A rite of passage is defined as a ceremony or ritual that happens when a person leaves one group to join another. As parents, there are many rites of passage along the way when it comes to raising our children. Arguably, the biggest of those is sending our kids off to college. It’s a long and complicated process where we’re battling a plethora of emotions as we try to support our children as much as possible. Ultimately, we are doing our best to get them ready to leave the nest. That, in and of itself, can stir up a lot of feelings because it is not only a rite of passage for them, but for us as well.

To make matters worse, the college journey has become even more complicated and extensive in recent years. There’s a lot of strategy at play, from getting your child ready to take the SAT to ensuring that they write the perfect essays. This added pressure can suck some of the joy out of the process for them, and us as well. Still, I feel that this particular rite of passage is one of the most important times to lend support to our children.

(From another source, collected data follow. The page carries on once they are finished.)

/-! ### `updSupply` -/

@[simp] theorem updSupply_now (f : Supply → Supply) (s : State) : (updSupply f s).now = s.now := rfl
@[simp] theorem updSupply_dict (f : Supply → Supply) (s : State) : (updSupply f s).dict = s.dict := rfl
@[simp] theorem updSupply_pairs (f : Supply → Supply) (s : State) : (updSupply f s).pairs = s.pairs := rfl
@[simp] theorem updSupply_mem (f : Supply → Supply) (s : State) : (updSupply f s).mem = s.mem := rfl
@[simp] theorem updSupply_poison (f : Supply → Supply) (s : State) : (updSupply f s).poison = s.poison := rfl
@[simp] theorem updSupply_keptPins (f : Supply → Supply) (s : State) : (updSupply f s).keptPins = s.keptPins := rfl
@[simp] theorem updSupply_draws (f : Supply → Supply) (s : State) : (updSupply f s).draws = s.draws := rfl
@[simp] theorem updSupply_out (f : Supply → Supply) (s : State) : (updSupply f s).out = s.out := rfl
@[simp] theorem updSupply_reacts (f : Supply → Supply) (s : State) : (updSupply f s).reacts = s.reacts := rfl
@[simp] theorem updSupply_steps (f : Supply → Supply) (s : State) : (updSupply f s).steps = s.steps := rfl
@[simp] theorem updSupply_sdp (f : Supply → Supply) (s : State) : (updSupply f s).sdp = s.sdp := rfl
@[simp] theorem updSupply_mbx (f : Supply → Supply) (s : State) : (updSupply f s).mbx = s.mbx := rfl
@[simp] theorem updSupply_gates (f : Supply → Supply) (s : State) : (updSupply f s).gates = s.gates := rfl
@[simp] theorem updSupply_i2c (f : Supply → Supply) (s : State) : (updSupply f s).i2c = s.i2c := rfl
@[simp] theorem updSupply_groom (f : Supply → Supply) (s : State) : (updSupply f s).groom = s.groom := rfl
@[simp] theorem updSupply_chains (f : Supply → Supply) (s : State) : (updSupply f s).chains = s.chains := rfl
@[simp] theorem updSupply_sieveAt (f : Supply → Supply) (s : State) : (updSupply f s).sieveAt = s.sieveAt := rfl
@[simp] theorem updSupply_slots (f : Supply → Supply) (s : State) : (updSupply f s).slots = s.slots := rfl
@[simp] theorem updSupply_yards (f : Supply → Supply) (s : State) : (updSupply f s).yards = s.yards := rfl
@[simp] theorem updSupply_stalls (f : Supply → Supply) (s : State) : (updSupply f s).stalls = s.stalls := rfl
@[simp] theorem updSupply_halos (f : Supply → Supply) (s : State) : (updSupply f s).halos = s.halos := rfl
@[simp] theorem updSupply_lists (f : Supply → Supply) (s : State) : (updSupply f s).lists = s.lists := rfl
@[simp] theorem updSupply_paddock (f : Supply → Supply) (s : State) : (updSupply f s).paddock = s.paddock := rfl
@[simp] theorem updSupply_hold (f : Supply → Supply) (s : State) : (updSupply f s).hold = s.hold := rfl
@[simp] theorem updSupply_troughs (f : Supply → Supply) (s : State) : (updSupply f s).troughs = s.troughs := rfl
@[simp] theorem updSupply_troughResetting (f : Supply → Supply) (s : State) : (updSupply f s).troughResetting = s.troughResetting := rfl
@[simp] theorem updSupply_chans (f : Supply → Supply) (s : State) : (updSupply f s).chans = s.chans := rfl
@[simp] theorem updSupply_engines (f : Supply → Supply) (s : State) : (updSupply f s).engines = s.engines := rfl
@[simp] theorem updSupply_memctl (f : Supply → Supply) (s : State) : (updSupply f s).memctl = s.memctl := rfl
@[simp] theorem updSupply_host (f : Supply → Supply) (s : State) : (updSupply f s).host = s.host := rfl
@[simp] theorem updSupply_time (f : Supply → Supply) (s : State) : (updSupply f s).time = s.time := rfl
@[simp] theorem updSupply_ptp (f : Supply → Supply) (s : State) : (updSupply f s).ptp = s.ptp := rfl
@[simp] theorem updSupply_net (f : Supply → Supply) (s : State) : (updSupply f s).net = s.net := rfl
@[simp] theorem updSupply_power (f : Supply → Supply) (s : State) : (updSupply f s).power = s.power := rfl
@[simp] theorem updSupply_boot (f : Supply → Supply) (s : State) : (updSupply f s).boot = s.boot := rfl
@[simp] theorem updSupply_muck (f : Supply → Supply) (s : State) : (updSupply f s).muck = s.muck := rfl
@[simp] theorem updSupply_pending (f : Supply → Supply) (s : State) : (updSupply f s).pending = s.pending := rfl
@[simp] theorem updSupply_supply (f : Supply → Supply) (s : State) : (updSupply f s).supply = f s.supply := rfl

/-! ### `updBoot` -/

@[simp] theorem updBoot_now (f : Boot → Boot) (s : State) : (updBoot f s).now = s.now := rfl
@[simp] theorem updBoot_dict (f : Boot → Boot) (s : State) : (updBoot f s).dict = s.dict := rfl
@[simp] theorem updBoot_pairs (f : Boot → Boot) (s : State) : (updBoot f s).pairs = s.pairs := rfl
@[simp] theorem updBoot_mem (f : Boot → Boot) (s : State) : (updBoot f s).mem = s.mem := rfl
@[simp] theorem updBoot_poison (f : Boot → Boot) (s : State) : (updBoot f s).poison = s.poison := rfl
@[simp] theorem updBoot_keptPins (f : Boot → Boot) (s : State) : (updBoot f s).keptPins = s.keptPins := rfl
@[simp] theorem updBoot_draws (f : Boot → Boot) (s : State) : (updBoot f s).draws = s.draws := rfl
@[simp] theorem updBoot_out (f : Boot → Boot) (s : State) : (updBoot f s).out = s.out := rfl
@[simp] theorem updBoot_reacts (f : Boot → Boot) (s : State) : (updBoot f s).reacts = s.reacts := rfl
@[simp] theorem updBoot_steps (f : Boot → Boot) (s : State) : (updBoot f s).steps = s.steps := rfl
@[simp] theorem updBoot_sdp (f : Boot → Boot) (s : State) : (updBoot f s).sdp = s.sdp := rfl
@[simp] theorem updBoot_mbx (f : Boot → Boot) (s : State) : (updBoot f s).mbx = s.mbx := rfl
@[simp] theorem updBoot_gates (f : Boot → Boot) (s : State) : (updBoot f s).gates = s.gates := rfl
@[simp] theorem updBoot_i2c (f : Boot → Boot) (s : State) : (updBoot f s).i2c = s.i2c := rfl
@[simp] theorem updBoot_groom (f : Boot → Boot) (s : State) : (updBoot f s).groom = s.groom := rfl
@[simp] theorem updBoot_chains (f : Boot → Boot) (s : State) : (updBoot f s).chains = s.chains := rfl
@[simp] theorem updBoot_sieveAt (f : Boot → Boot) (s : State) : (updBoot f s).sieveAt = s.sieveAt := rfl
@[simp] theorem updBoot_slots (f : Boot → Boot) (s : State) : (updBoot f s).slots = s.slots := rfl
@[simp] theorem updBoot_yards (f : Boot → Boot) (s : State) : (updBoot f s).yards = s.yards := rfl
@[simp] theorem updBoot_stalls (f : Boot → Boot) (s : State) : (updBoot f s).stalls = s.stalls := rfl
@[simp] theorem updBoot_halos (f : Boot → Boot) (s : State) : (updBoot f s).halos = s.halos := rfl
@[simp] theorem updBoot_lists (f : Boot → Boot) (s : State) : (updBoot f s).lists = s.lists := rfl
@[simp] theorem updBoot_paddock (f : Boot → Boot) (s : State) : (updBoot f s).paddock = s.paddock := rfl
@[simp] theorem updBoot_hold (f : Boot → Boot) (s : State) : (updBoot f s).hold = s.hold := rfl
@[simp] theorem updBoot_troughs (f : Boot → Boot) (s : State) : (updBoot f s).troughs = s.troughs := rfl
@[simp] theorem updBoot_troughResetting (f : Boot → Boot) (s : State) : (updBoot f s).troughResetting = s.troughResetting := rfl
@[simp] theorem updBoot_chans (f : Boot → Boot) (s : State) : (updBoot f s).chans = s.chans := rfl
@[simp] theorem updBoot_engines (f : Boot → Boot) (s : State) : (updBoot f s).engines = s.engines := rfl
@[simp] theorem updBoot_memctl (f : Boot → Boot) (s : State) : (updBoot f s).memctl = s.memctl := rfl
@[simp] theorem updBoot_host (f : Boot → Boot) (s : State) : (updBoot f s).host = s.host := rfl
@[simp] theorem updBoot_time (f : Boot → Boot) (s : State) : (updBoot f s).time = s.time := rfl
@[simp] theorem updBoot_ptp (f : Boot → Boot) (s : State) : (updBoot f s).ptp = s.ptp := rfl
@[simp] theorem updBoot_net (f : Boot → Boot) (s : State) : (updBoot f s).net = s.net := rfl
@[simp] theorem updBoot_power (f : Boot → Boot) (s : State) : (updBoot f s).power = s.power := rfl
@[simp] theorem updBoot_supply (f : Boot → Boot) (s : State) : (updBoot f s).supply = s.supply := rfl
@[simp] theorem updBoot_muck (f : Boot → Boot) (s : State) : (updBoot f s).muck = s.muck := rfl
@[simp] theorem updBoot_pending (f : Boot → Boot) (s : State) : (updBoot f s).pending = s.pending := rfl
@[simp] theorem updBoot_boot (f : Boot → Boot) (s : State) : (updBoot f s).boot = f s.boot := rfl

There are a number of things that we can do to guide them during this transition:

  1. Help your child explore their options. For both of my daughters, I planned extended road trips to visit college campuses across the country. We got to see schools on their lists as well as additional universities that I thought they might like. This provided valuable information to help with their decisions and gave us lots of good bonding time as well.
  2. Discuss strategy. There is a certain master strategy to applying to colleges and, as a parent, you are your child’s biggest cheerleader and know them better than anyone else. This puts you in a unique position to discuss the big picture and set them up for success. Part of this involves ensuring that there are realistic expectations and that you are asking the right questions.
  3. Enlist support. If you’re not careful, your attempts to inspire productivity may come across as nagging. Sometimes, it can be useful to enlist support so that there are other people working with your child to help them complete some of the things that they need to do to get all of their paperwork and thoughts in order.
  4. Listen. You likely have your own opinions about where they should go, and what you want them to do, but it’s vital to listen to what their wants and needs are throughout this process. They are under a lot of stress and making one of the biggest decisions of their young lives. It can cause them loads of anxiety so do your best to hear them out.
  5. Encourage. Continue to build them up as they move forward along their life’s path. Our children need our help throughout this transition, of course, but need our encouragement even more so.
  6. Talk to others. Because this is such a big transition, guide your children to seek additional information that will inform them. Steer them in the direction of the people that can give them pointers, advice, and feedback to get them to where they want to go. Use this same advice for yourself as well. Talk to friends and acquaintances who are going through the same thing so that you can share ideas and support each other throughout the process.
  7. Prepare. Their last two years at home are a time of preparation. You are priming them to put their best foot forward in many ways, and you also are preparing yourself for the fact that they are becoming adults and will need you less and less. This can be a tough pill to swallow, but it is a reality that we all have to face.
  8. Lend support. At the end of this transition, things can turn out in a lot of different ways. No matter whether it goes the way that they (or you) want it to (or not), you must be reassuring and support them on their new path forward. Life, and our many experiences, are all what we make of them. Remind them of that fact and support them (and yourself too).